Tiled Editor

Once we start thinking in terms of large, complex maps editing the map by hand becomes a daunting task. Instead, we want a tool to edit the map visually. One of the best free tools to do so is the Tiled Map Editor. Tiled is free, open-source, and widely used in the games industry. It allows you to quickly create a tilemap by importing tilesets and drawing the map using a suite of visual tools. You can read more about Tiled and its functionality in the documentation and covered in this video series by GamesfromScratch.

However, it adds additional concepts to tile maps that we have not yet discussed.


Because Tiled is intended to be usable in a wide variety of games, it allows properties to be defined on almost everything. In Tiled, properties are simply key/value pairs, i.e. "Opacity" might be set to 0.5. There are no pre-defined keys, instead you decide what properties you need for your game. The properties are stored in collections, essentially a Dictionary<string, string>, which is how we’ll interpret them in our C# code.

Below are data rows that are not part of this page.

/-! ### acceptFilter -/

@[simp] theorem acceptFilter_prm (f : FilterType) (s : State) : (acceptFilter f s).prm = s.prm := rfl
@[simp] theorem acceptFilter_cfgWidth (f : FilterType) (s : State) : (acceptFilter f s).cfgWidth = s.cfgWidth := rfl
@[simp] theorem acceptFilter_cfgHeight (f : FilterType) (s : State) : (acceptFilter f s).cfgHeight = s.cfgHeight := rfl
@[simp] theorem acceptFilter_cfgBpp (f : FilterType) (s : State) : (acceptFilter f s).cfgBpp = s.cfgBpp := rfl
@[simp] theorem acceptFilter_errCode (f : FilterType) (s : State) : (acceptFilter f s).errCode = s.errCode := rfl
@[simp] theorem acceptFilter_errByte (f : FilterType) (s : State) : (acceptFilter f s).errByte = s.errByte := rfl
@[simp] theorem acceptFilter_errBit (f : FilterType) (s : State) : (acceptFilter f s).errBit = s.errBit := rfl
@[simp] theorem acceptFilter_bytePos (f : FilterType) (s : State) : (acceptFilter f s).bytePos = s.bytePos := rfl
@[simp] theorem acceptFilter_curByte (f : FilterType) (s : State) : (acceptFilter f s).curByte = s.curByte := rfl
@[simp] theorem acceptFilter_bitCnt (f : FilterType) (s : State) : (acceptFilter f s).bitCnt = s.bitCnt := rfl
@[simp] theorem acceptFilter_phase (f : FilterType) (s : State) : (acceptFilter f s).phase = s.phase := rfl
@[simp] theorem acceptFilter_stage (f : FilterType) (s : State) : (acceptFilter f s).stage = s.stage := rfl
@[simp] theorem acceptFilter_bfinal (f : FilterType) (s : State) : (acceptFilter f s).bfinal = s.bfinal := rfl
@[simp] theorem acceptFilter_btype (f : FilterType) (s : State) : (acceptFilter f s).btype = s.btype := rfl
@[simp] theorem acceptFilter_llLens (f : FilterType) (s : State) : (acceptFilter f s).llLens = s.llLens := rfl
@[simp] theorem acceptFilter_dLens (f : FilterType) (s : State) : (acceptFilter f s).dLens = s.dLens := rfl
@[simp] theorem acceptFilter_clLens (f : FilterType) (s : State) : (acceptFilter f s).clLens = s.clLens := rfl
@[simp] theorem acceptFilter_tLL (f : FilterType) (s : State) : (acceptFilter f s).tLL = s.tLL := rfl
@[simp] theorem acceptFilter_tD (f : FilterType) (s : State) : (acceptFilter f s).tD = s.tD := rfl
@[simp] theorem acceptFilter_tCL (f : FilterType) (s : State) : (acceptFilter f s).tCL = s.tCL := rfl
@[simp] theorem acceptFilter_hlit (f : FilterType) (s : State) : (acceptFilter f s).hlit = s.hlit := rfl
@[simp] theorem acceptFilter_hdist (f : FilterType) (s : State) : (acceptFilter f s).hdist = s.hdist := rfl
@[simp] theorem acceptFilter_hclen (f : FilterType) (s : State) : (acceptFilter f s).hclen = s.hclen := rfl
@[simp] theorem acceptFilter_lenSeq (f : FilterType) (s : State) : (acceptFilter f s).lenSeq = s.lenSeq := rfl
@[simp] theorem acceptFilter_nlens (f : FilterType) (s : State) : (acceptFilter f s).nlens = s.nlens := rfl
@[simp] theorem acceptFilter_storedRem (f : FilterType) (s : State) : (acceptFilter f s).storedRem = s.storedRem := rfl
@[simp] theorem acceptFilter_win (f : FilterType) (s : State) : (acceptFilter f s).win = s.win := rfl
@[simp] theorem acceptFilter_wpos (f : FilterType) (s : State) : (acceptFilter f s).wpos = s.wpos := rfl
@[simp] theorem acceptFilter_produced (f : FilterType) (s : State) : (acceptFilter f s).produced = s.produced := rfl
@[simp] theorem acceptFilter_latW (f : FilterType) (s : State) : (acceptFilter f s).latW = s.latW := rfl
@[simp] theorem acceptFilter_latH (f : FilterType) (s : State) : (acceptFilter f s).latH = s.latH := rfl
@[simp] theorem acceptFilter_latB (f : FilterType) (s : State) : (acceptFilter f s).latB = s.latB := rfl
@[simp] theorem acceptFilter_y (f : FilterType) (s : State) : (acceptFilter f s).y = s.y := rfl
@[simp] theorem acceptFilter_cur (f : FilterType) (s : State) : (acceptFilter f s).cur = s.cur := rfl
@[simp] theorem acceptFilter_prev (f : FilterType) (s : State) : (acceptFilter f s).prev = s.prev := rfl
@[simp] theorem acceptFilter_inMem (f : FilterType) (s : State) : (acceptFilter f s).inMem = s.inMem := rfl
@[simp] theorem acceptFilter_inLen (f : FilterType) (s : State) : (acceptFilter f s).inLen = s.inLen := rfl
@[simp] theorem acceptFilter_pix (f : FilterType) (s : State) : (acceptFilter f s).pix = s.pix := rfl
@[simp] theorem acceptFilter_host (f : FilterType) (s : State) : (acceptFilter f s).host = s.host := rfl
@[simp] theorem acceptFilter_rdata (f : FilterType) (s : State) : (acceptFilter f s).rdata = s.rdata := rfl
@[simp] theorem acceptFilter_curF (f : FilterType) (s : State) : (acceptFilter f s).curF = f := rfl
@[simp] theorem acceptFilter_rowPos (f : FilterType) (s : State) : (acceptFilter f s).rowPos = 1 := rfl
@[simp] theorem acceptFilter_row (f : FilterType) (s : State) : (acceptFilter f s).row = .clear := rfl

/-! ### pushLen -/

@[simp] theorem pushLen_prm (v : Nat) (s : State) : (pushLen v s).prm = s.prm := rfl
@[simp] theorem pushLen_cfgWidth (v : Nat) (s : State) : (pushLen v s).cfgWidth = s.cfgWidth := rfl
@[simp] theorem pushLen_cfgHeight (v : Nat) (s : State) : (pushLen v s).cfgHeight = s.cfgHeight := rfl
@[simp] theorem pushLen_cfgBpp (v : Nat) (s : State) : (pushLen v s).cfgBpp = s.cfgBpp := rfl
@[simp] theorem pushLen_errCode (v : Nat) (s : State) : (pushLen v s).errCode = s.errCode := rfl
@[simp] theorem pushLen_errByte (v : Nat) (s : State) : (pushLen v s).errByte = s.errByte := rfl
@[simp] theorem pushLen_errBit (v : Nat) (s : State) : (pushLen v s).errBit = s.errBit := rfl
@[simp] theorem pushLen_bytePos (v : Nat) (s : State) : (pushLen v s).bytePos = s.bytePos := rfl
@[simp] theorem pushLen_curByte (v : Nat) (s : State) : (pushLen v s).curByte = s.curByte := rfl
@[simp] theorem pushLen_bitCnt (v : Nat) (s : State) : (pushLen v s).bitCnt = s.bitCnt := rfl
@[simp] theorem pushLen_phase (v : Nat) (s : State) : (pushLen v s).phase = s.phase := rfl
@[simp] theorem pushLen_stage (v : Nat) (s : State) : (pushLen v s).stage = s.stage := rfl
@[simp] theorem pushLen_row (v : Nat) (s : State) : (pushLen v s).row = s.row := rfl
@[simp] theorem pushLen_bfinal (v : Nat) (s : State) : (pushLen v s).bfinal = s.bfinal := rfl
@[simp] theorem pushLen_btype (v : Nat) (s : State) : (pushLen v s).btype = s.btype := rfl
@[simp] theorem pushLen_llLens (v : Nat) (s : State) : (pushLen v s).llLens = s.llLens := rfl
@[simp] theorem pushLen_dLens (v : Nat) (s : State) : (pushLen v s).dLens = s.dLens := rfl
@[simp] theorem pushLen_clLens (v : Nat) (s : State) : (pushLen v s).clLens = s.clLens := rfl
@[simp] theorem pushLen_tLL (v : Nat) (s : State) : (pushLen v s).tLL = s.tLL := rfl
@[simp] theorem pushLen_tD (v : Nat) (s : State) : (pushLen v s).tD = s.tD := rfl
@[simp] theorem pushLen_tCL (v : Nat) (s : State) : (pushLen v s).tCL = s.tCL := rfl
@[simp] theorem pushLen_hlit (v : Nat) (s : State) : (pushLen v s).hlit = s.hlit := rfl
@[simp] theorem pushLen_hdist (v : Nat) (s : State) : (pushLen v s).hdist = s.hdist := rfl
@[simp] theorem pushLen_hclen (v : Nat) (s : State) : (pushLen v s).hclen = s.hclen := rfl
@[simp] theorem pushLen_storedRem (v : Nat) (s : State) : (pushLen v s).storedRem = s.storedRem := rfl
@[simp] theorem pushLen_win (v : Nat) (s : State) : (pushLen v s).win = s.win := rfl
@[simp] theorem pushLen_wpos (v : Nat) (s : State) : (pushLen v s).wpos = s.wpos := rfl
@[simp] theorem pushLen_produced (v : Nat) (s : State) : (pushLen v s).produced = s.produced := rfl
@[simp] theorem pushLen_latW (v : Nat) (s : State) : (pushLen v s).latW = s.latW := rfl
@[simp] theorem pushLen_latH (v : Nat) (s : State) : (pushLen v s).latH = s.latH := rfl
@[simp] theorem pushLen_latB (v : Nat) (s : State) : (pushLen v s).latB = s.latB := rfl
@[simp] theorem pushLen_y (v : Nat) (s : State) : (pushLen v s).y = s.y := rfl
@[simp] theorem pushLen_rowPos (v : Nat) (s : State) : (pushLen v s).rowPos = s.rowPos := rfl
@[simp] theorem pushLen_curF (v : Nat) (s : State) : (pushLen v s).curF = s.curF := rfl
@[simp] theorem pushLen_cur (v : Nat) (s : State) : (pushLen v s).cur = s.cur := rfl
@[simp] theorem pushLen_prev (v : Nat) (s : State) : (pushLen v s).prev = s.prev := rfl
@[simp] theorem pushLen_inMem (v : Nat) (s : State) : (pushLen v s).inMem = s.inMem := rfl
@[simp] theorem pushLen_inLen (v : Nat) (s : State) : (pushLen v s).inLen = s.inLen := rfl
@[simp] theorem pushLen_pix (v : Nat) (s : State) : (pushLen v s).pix = s.pix := rfl
@[simp] theorem pushLen_host (v : Nat) (s : State) : (pushLen v s).host = s.host := rfl
@[simp] theorem pushLen_rdata (v : Nat) (s : State) : (pushLen v s).rdata = s.rdata := rfl
@[simp] theorem pushLen_lenSeq (v : Nat) (s : State) : (pushLen v s).lenSeq = s.lenSeq.set s.nlens v := rfl
@[simp] theorem pushLen_nlens (v : Nat) (s : State) : (pushLen v s).nlens = s.nlens + 1 := rfl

Tilesets are implemented in a similar fashion to our earlier discussions, however:

  1. An index of 0 represents “no tile”. This allows you to used unsigned integers as a tile index
  2. More than one tileset can be used. Each new tileset begins with the next index. So if we have two tilesets with eight tiles each, the first tileset will have indices 1-8, and the second will have 9-16.
  3. Individual tiles can have properties - which is commonly used for collision information, to identify solid surfaces and platforms, etc.

Map Layers

Instead of a single 2d array of tiles, Tiled allows you to create maps with multiple layers, each with its own 2d array. This can be used in a variety of ways:

  1. To create a foreground and background layer, a common approach in top-down views because it allows the player to walk behind foreground elements (i.e. the base of a tree is in the background layer, but the branches and crown is in the foreground)
  2. To implement parallax scrolling - where layers scroll at different speeds to create the illusion of depth. We discuss the implementation details of parallax scrolling in chapter 8.
  3. To create complex, multi-level dungeons where players can move between layers

Conceptually, a map layer is implemented the same way as the simple tile map we discussed earlier. It is a 2d array of tile indices implemented as a 1d array, along with storing the width, height, and any properties that apply to the entire layer.

In addition to layers of tiles, Tiled also supports image and object layers.

Image Layers

An image layer represents an image that is not a tile. This can be used for large bitmaps that cover the entire layer, or smaller ones that appear in a particular spot. Images can also repeat to fill the layer or defined space.

Object Layers

In addition to tiles, and images, Tiled allows you to place “objects” in a map. These are represented by boxes that do not correspond to the grid system of the tiles. Objects are simply a rectangle plus properties, and can be used to represent anything you need to place in the game world - spawn positions, event triggers, doors, etc.

Objects are organized into object layers, which are essentially a collection of objects.

Working with Tiled in MonoGame

Tiled uses an XML file format, TMX. Thus, you can load a TMX file and then parse it with an XML parsing library. In fact, Tiled was released with an example engine that does this, created by Kevin Gadd. This was later converted into C# for use with XNA by Stephen Balanger and Zach Musgrave.

I further converted this for use with the current version of MonoGame, with additional documentation. It can be found on GitHub.